Imprensa

DEBATE VIRTUAL COM
PAULINHO SERRA (3)

DANIEL LIMA - 07/07/2025

O melhor desta série que o Diário do Grande ABC possibilita a este jornalista o exercício de  debate virtual tem o seguinte significado: o ex-prefeito de Santo André está confessando publicamente (e vou insistir nessa observação porque a cada capítulo o conceito é reiterado pelo autor) tudo ou quase tudo que poderia ter sido e não foi durante oito anos de dois mandatos.

O principal ativo-passivo do colunista temporal Paulinho Serra está nessa contradição. O que Paulinho Serra escreveu na edição de domingo é a negação de práticas no relacionamento domesticado que os vereadores dedicaram durante todo o tempo ao Executivo comandado por ele. É praxe no País a relação promíscua entre Legislativo e Executivo.

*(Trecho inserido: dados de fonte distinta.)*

-- ==== Sys2Proof/Tests/Slice0.lean ====
section
/-!
SUPPORT. Tests/Slice0.lean: ill-formed commands that the checks refuse, values that the spec works out, and for every statement with
hypotheses a state and operands that meet them.
-/

namespace Sys2Proof.Tests

open Sys2Proof Sys2Proof.Machine

set_option Elab.async false
set_option linter.unusedTactic false
set_option linter.unreachableTactic false
set_option linter.unnecessarySeqFocus false

/-! ### States -/

/-- A state of the block with nothing else in it. -/
def st (m : Main) : State := { m := m }

/-- The firmware runs in a mode; everything else is as after reset. -/
def inMode (d : Mode) : Main :=
  modPw State.reset.m fun p => { p with mode := d, ctlOn := true, fwRunning := true, rdy := true, bootStage := 0, vddio33 := true }

/-- TRANSACT, with lace role `r`, state `n` and members `b`, links up. -/
def inLace (r n : Nat) (b : BitVec 4) : Main :=
  modLace (inMode .transact) fun l => { l with role := r, state := n, members := b, linkA := { up := true }, linkB := { up := true } }

/-- TRANSACT with core 0 holding a field. -/
def withFld (f : FieldRec) : Main := modCore (inMode .transact) 0 fun c => { c with fld := some f }

/-- The same with a context on it: descriptor `j` runs in context 0 of engine 0. -/
def running (j : Job) : Main :=
  modEng (withFld { owner := .ctx 0 0, port := 0, level := 40, closed := true, at95 := true }) 0 fun g =>
    { g with ctx0 := { st := .run, job := some j, core := some 0, started := true } }

/-- A queue of the pool holds one packet. -/
def withPkt (m : Main) (q : Fin 32) (p : Packet) : Main := modQ m q fun x => { x with pkts := [p] }

/-- The card of the target front end in a field, in state `n`, with the ledger application selected. -/
def card (n : Nat) : Main :=
  { modPw (inMode .emulate) (fun p => { p with fieldOn := true, strength := 15 }) with
    tgt := { session := .iso, iso := { st := n, selected := true } } }

/-- The fob of the target front end in a field, bound to tag 1 with handle 5, in state `n`. -/
def fob (n : Nat) : Main :=
  { modPw (inMode .emulate) (fun p => { p with fieldOn := true, strength := 15 }) with
    tgt := { session := .stp, stp := { bound := some (1, 200), tagState := n, handle := some 5 } } }

/-- A frame of the reader of tag 1: its code and `PARAMS`. -/
def fr (code : Nat) (params : List Byte) : StpRx := { bytes := stpBytes 1 false code params, level := 200 }

/-- Partner 1 of a hub is ACTIVE; the radio listens, channel 0 is enabled. -/
def hub : Main :=
  modPt (modRad (inMode .transact) fun r => { r with chans := r.chans.set 0 (780000000, 0x1FD) }) 1 fun p => { p with state := 1, address := 9 }

/-- The satellite whose hub is ACTIVE. -/
def sat : Main := modPt (cfgSet hub 0x4100 0x01 1) 0 fun p => { p with state := 1, address := 9, slotAtHub := 1 }

/-- A frame in the hold for partner 1. -/
def held1 : Held := { slot := 1, ackReq := true, now := true, htag := 7, body := [1, 2], made := 0 }

/-- The same state with a key for partners 0 and 1. -/
def keyed (m : Main) : State := { m := m, keys := { partner := (Vector.replicate 256 none).set 0 (some 5) |>.set 1 (some 5) } }

/-- A frame for demodulator 0, which is in PAYLOAD, from address 9 as partner `n` with counter 3 under key 5: its `FC`, its body. -/
def air (up : Bool) (fc : Byte) (n : Byte) (body : List Byte) : List Byte := macFrame 5 ([fc, 9, 0, 0, 0, n, 3, 0, 0, 0]) body up

/-- A native request of the host: operation, length, index, subindex, offset, data. -/
def msg (op len idx sub off : Nat) (data : List Byte) : List Byte :=
  let h : List Byte := [byte op, 0, 0, byte len] ++ leBytes 2 idx ++ [byte sub, 0, 0, 0] ++ leBytes 2 off ++ data
  h ++ leBytes 4 (CrcKind.crc32c.of (leBytes 2 (cfgN State.reset.m 0x5010 0x03) ++ h))

/-- A DX4032 request of node 1, as its packet in Q20. -/
def dx (op idx sub v : Nat) : List Byte :=
  let h : List Byte := [byte op] ++ leBytes 2 idx ++ [byte sub] ++ leBytes 4 v
  h ++ leBytes 2 (CrcKind.ccitt.run (compatInit idx 1) h) ++ [0, 0]

def dxPkt (bs : List Byte) : Packet := { type := 0x28, source := 2, words := canPacket 0x11 bs }

/-- A lace frame with its check. -/
def lf (type src dst eseq : Nat) (ws : List Word) : List Word :=
  laceSealed (word (type + place 4 2 src + place 6 2 dst + place 16 16 (4 * ws.length)) :: word eseq :: ws)
def from1 (type : Nat) (ws : List Word) : List Word := lf type 1 0 1 ws
def fromLead (type : Nat) (ws : List Word) : List Word := lf type 0 1 1 ws

/-- A descriptor for port 0 with `NO_NEG`: opcode, bytes A and B of word 2. -/
def job (op a b : Nat) : Job := { w0 := BitVec.ofNat 32 (op + 2 ^ 29), w2 := BitVec.ofNat 32 (a * 2 ^ 16 + b * 2 ^ 24) }

/-- A good reply of `n` zero bytes. -/
def good (n : Nat) : Reply := { outcome := .ok, data := List.replicate n 0 }

/-- A record body of type 0x20. -/
def body58 : List Byte := List.replicate 58 0

/-- The next packet of the pool has the name `n`. -/
def nextIs (n : Nat) (m : Main) : Main := { m with pool := { m.pool with nextId := n } }


/-- A stitch of core 0 that has met `log` and has `r` to read. -/
def reads (j : Job) (log : List AirEv) (r : Reply) : Main :=
  modEng (running j) 0 fun g => { g with ctx0 := { g.ctx0 with sc := { live := true, log := log, inbox := some r } } }

/-- The same on a host's last exchange, sent by core 0, in an ARM's chain. -/
def inChain (m : Main) : Main := modCore m 0 fun c => { c with chain := true }

/-- The check of a wired ledger command. -/
def wchk (w : Wired) (code : Nat) (host : List Byte) : BitVec 16 :=
  match w with
  | .i2c => BitVec.ofNat 16 (CrcKind.ccitt.of (byte code :: host))
  | .spi => (spiCheck host).setWidth 16

/-- The data symbols of a frame at order 10. -/
def syms (pl : List Byte) : List Nat := (radioSymbols 10 0 14 false pl).drop 2

/-- Demodulator 0 has heard the first block of a frame. -/
def hearing (m : Main) (pl : List Byte) : Main :=
  modDemod m 0 fun y => { y with st := 3, order := 10, length := pl.length, bits := heardBits (heardWords 10 ((syms pl).take 24)) }

/-- The rest of its symbols. -/
def rest (pl : List Byte) : List Nat := (syms pl).drop 24

/-- A header with its check. -/
def hdr (cmd : BitVec 8) (addr len : BitVec 16) : SpiHeader :=
  { cmd := cmd, addr := addr, len := len, hchk := spiCheck (byte cmd.toNat :: leBytes 2 addr.toNat ++ leBytes 2 len.toNat) }

/-! ### Ill-formed commands, one for each check of WellFormed.lean -/

def refuses (l : List Instr) : Bool := l.all fun i => !i.wf

theorem test_wf_power : refuses
    [.clockMonitorWindow (2 ^ 32) false, .targetFieldDetected 65536, .junctionTempSample 32768, .junctionTempSample (-32769),
     .imageReadComplete { length := 2 ^ 32 }, .imageOverSpiPassed { length := 2 ^ 32 }] = true := by decide +kernel

theorem test_wf_fields : refuses
    [.portCheck 0 65536 0, .portCheck 0 0 1801, .portCheck 0 0 (-1801), .fieldAt95 0 256,
     .replyEnd 0 { sym := .phase [(200000001, 0)] }, .replyEnd 0 { sym := .chars [] [[(0, 0)]] },
     .replyEnd 0 { sym := .halves [((0, -200000001), (0, 0))] }, .adcOverload 0 0 0 { sym := .tones [((0, 0), (0, 200000001))] },
     .replyEnd 0 { sym := .halves [], dc := some (200000001, 0) }, .dcOffsetEstimate 0 128 0, .dcOffsetEstimate 0 0 (-129)] = true := by
  decide +kernel

theorem test_wf_burnish : refuses ([
    .tune 0 false 0 0 0, .tune 0 false 0 0 65, .tune 0 false 1801 0 1, .tune 0 false 0 65536 1, .ownCarrier 0 false 32768 0,
    .ownCarrier 0 false 0 (-32769), .ownRefresh 0 false 32768 0, .dcOffset 0 128 0, .dcOffset 0 0 128, .iqTrim 0 128 0, .iqTrim 0 0 128,
    .neighbours 0 (List.replicate 512 {}), .neighbours 0 [{ gport := 512 }], .stalePair 0 { gport := 0, kAtt := 256 },
    .stalePair 0 { gport := 0, aAtt := 256 }, .stalePair 0 { gport := 0, aArg := 1024 }, .coreChain (List.replicate 17 0), .coreChain [32768],
    .radioFreq 65537, .radioDc 128 0, .radioDc 0 128, .devicePhase 32768].map fun r => .burnishStepComplete [r] false) = true := by
  decide +kernel

theorem test_wf_measurements :
    refuses [.stitchProbe 0 0 65536 0 0 0, .stitchProbe 0 0 0 1801 0 0, .stitchProbe 0 0 0 0 256 0, .stitchProbe 0 0 0 0 0 256,
      .watchProbeStep 0 (List.replicate 17 { port := 0, zMag := 0, zArg := 0 }),
      .watchProbeStep 0 [{ port := 0, zMag := 65536, zArg := 0 }]] = true := by decide +kernel

theorem test_wf_pool_target_ledger : refuses
    [.scrubPass { singles := [(16384, none, 0)] }, .scrubPass { doubles := [(16384, none, 0)] }, .tgtApduSelect 0 0 (List.replicate 256 0),
     .tgtReadBinary 0 0 257, .tgtAppendRecord 0 0 (List.replicate 256 0), .tgtUpdateRecord 0 0 (List.replicate 256 0),
     .tgtInternalAuth 0 0 (List.replicate 256 0), .tgtExternalAuth 0 0 (List.replicate 256 0), .tgtStpArm { fr 6 [] with rest := 8 },
     .tgtStpAuth1 { fr 10 [] with depth := 1001 }, .ledgerAppendAudit .i2c 0 (List.replicate 65 0) 0,
     .ledgerWriteSetting .i2c 0 (List.replicate 65 0) 0] = true := by decide +kernel

theorem test_wf_radio : refuses
    [.rssiGateUpdate 0 32768, .detectorWindow 0 0 (some ⟨256, 0, 0⟩), .detectorWindow 0 6 (some ⟨0, 0, 32768⟩),
     .demodHeader 0 (List.replicate 25 0), .demodHeader 0 [2 ^ 14], .demodPayloadEnd 0 (List.replicate 673 0) {}, .radioRetune 779999999,
     .radioRetune 1020000001, .radioTxStart (.held 32), .txFrameExpiry 32, .lbtMeasureEnd (List.replicate 65 0)] = true := by
  decide +kernel

theorem test_wf_dictionary : refuses ([
    .spi (List.replicate 15 0) 0, .spi (List.replicate 65 0) 0, .air 0 (List.replicate 238 0)].flatMap fun s =>
      [.dictRead s, .dictWrite s, .dictSegRead s, .dictSegWrite s, .dictSegment s, .dictAbort s]) = true ∧
    refuses [.dictRoutedResponse false (List.replicate 238 0), .routeTimeout 32, .transferIdleExpiry 8, .trackExpiry 64] = true := by
  decide +kernel

theorem test_wf_ports : refuses
    [.spiReadQ (hdr 0 0 0) 4097, .spiWriteQ (hdr 0 0 0) (List.replicate 4097 0) 0, .spiDictDefer (List.replicate 65 0),
     .canFrameRx { id := 0, data := List.replicate 9 0 }] = true := by decide +kernel

theorem test_wf_lace :
    let p : List Word := List.replicate 260 0
    refuses [.laceLinkTrained .a 0 65536, .laceFrameForward .a p, .laceDiscover .a p 0, .laceDiscover .a [] 65536, .laceTick .a p, .lacePhase .a p,
      .laceAlign .a p, .laceField .a p, .laceClaim .a p, .laceAccept .a p, .laceDict .a p, .laceStitch .a p, .laceResult .a p, .laceJournal .a p,
      .laceStitchRefusal .a p] = true := by decide +kernel

/-- The checks leave ordinary commands alone. -/
theorem test_wf_accepts : [Instr.rstNLow, .junctionTempSample (-32768), .portCheck 0 65535 (-1800), .targetFieldDetected 65535,
    .scrubPass { singles := [(16383, none, 0)] }, .detectorWindow 0 0 (some ⟨255, 0, 0⟩), .radioRetune 780000000, .radioRetune 1020000000,
    .dictRead (.spi (List.replicate 16 0) 0), .canFrameRx { id := 0, data := List.replicate 12 0 }, .trackExpiry 63].all (·.wf) = true := by
  decide +kernel

/-! ### Values that the spec works out -/

/-- Source: the table of R513, over "123456789". -/
theorem test_crc_check_values : [CrcKind.crc8, .ccitt, .crc32, .crc32c].map (fun k => k.of ((List.range 9).map fun i => byte (0x31 + i))) =
    [0x20, 0x29B1, 0xCBF43926, 0xE3069283] := by decide +kernel

/-- Source: FIPS 197, appendix C.1 (the AES of R245 and R422). -/
theorem test_aes128 : aes128 0x0F0E0D0C0B0A09080706050403020100 ((List.range 16).map fun i => byte (0x11 * i)) =
    [0x69, 0xC4, 0xE0, 0xD8, 0x6A, 0x7B, 0x04, 0x30, 0xD8, 0xCD, 0xB7, 0x80, 0x70, 0xB4, 0xC5, 0x5A] := by decide +kernel

/-- Source: the worked example of chapter 02 on derating: 3.5 W at 120.0 °C. -/
theorem test_derating : limitNw (modPw State.reset.m fun p => { p with tj := 1200 }) = 3500000000 := by decide +kernel

/-- Source: the worked example of chapter 04 on the fault of `FC5`. -/
theorem test_cores_after_fault :
    let m := modCore (inMode .transact) 5 fun c => { c with state := 1 }
    servingCores m 40 = [4] ∧ servingCores m 48 = [6] ∧ servingCores m 36 = [4, 3] := by decide +kernel

/-- Fifteen fields at code 112. -/
def fifteen : Main := (List.range 15).foldl (fun m k => modCore m (finOf 16 k) fun c =>
  { c with fld := some { owner := .ctx 0 0, port := finOf 128 (8 * k), level := 112, closed := true } }) (inMode .transact)

/-- Source: the worked example of chapter 04 on the governor: the sixteenth field is refused by the sum; one field alone is admitted, and
no field when the window holds its 6.0 J. -/
theorem test_governor : governor fifteen (levelNw 112) = 1 ∧ governor (inMode .transact) (levelNw 112) = 0 ∧
    governor { inMode .transact with sch := { bins := [6000000000 * tickS] } } (levelNw 112) = 2 := by decide +kernel

/-- The couplings of the worked examples of chapter 05: −16 dB, with leaks of −38, −50 and −58 dB at 90°. -/
def wallNbrs (i : Nat) : List NbrEntry := ([0, 1, 2, 3].filter (· != i)).map fun j =>
  { gport := 35 + 8 * j, kAtt := 32, aAtt := nth [0, 76, 100, 116] ((i : Int) - j).natAbs 0, aArg := 256 }
def wall (n : Nat) : Main :=
  (List.range n).foldl (fun m i => modPort m (finOf 128 (35 + 8 * i)) fun x => { x with nbr := wallNbrs i }) (inMode .transact)

def wallField (i : Nat) (code : Int) : FV := { g := 35 + 8 * i, loc := some (finOf 128 (35 + 8 * i)), core := none, level := 100, code := code, sub8 := false, stp := true }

Talvez seja isso exatamente o que Paulinho Serra pretenda ver reproduzido pelos congressistas em Brasília para alcançar o estágio de dominação completa dos legisladores nacionais. Seria o contraponto ao estágio de polarização envolvendo direitistas-direitistas e direitistas-centristas ante esquerdistas do governo Lula da Silva.

Seguem os comentários de Paulinho Serra e os contrapontos deste jornalista. O leitor que tire as conclusões que bem entender. Com polarização interpretativa ou não.

A liberdade de expressão é um santo remédio que escrutina virtudes e deficiências. É uma questão de tempo para se chegar ao desarmamento ideológico em forma de racionalidade – ou ao aprofundamento de patetices.  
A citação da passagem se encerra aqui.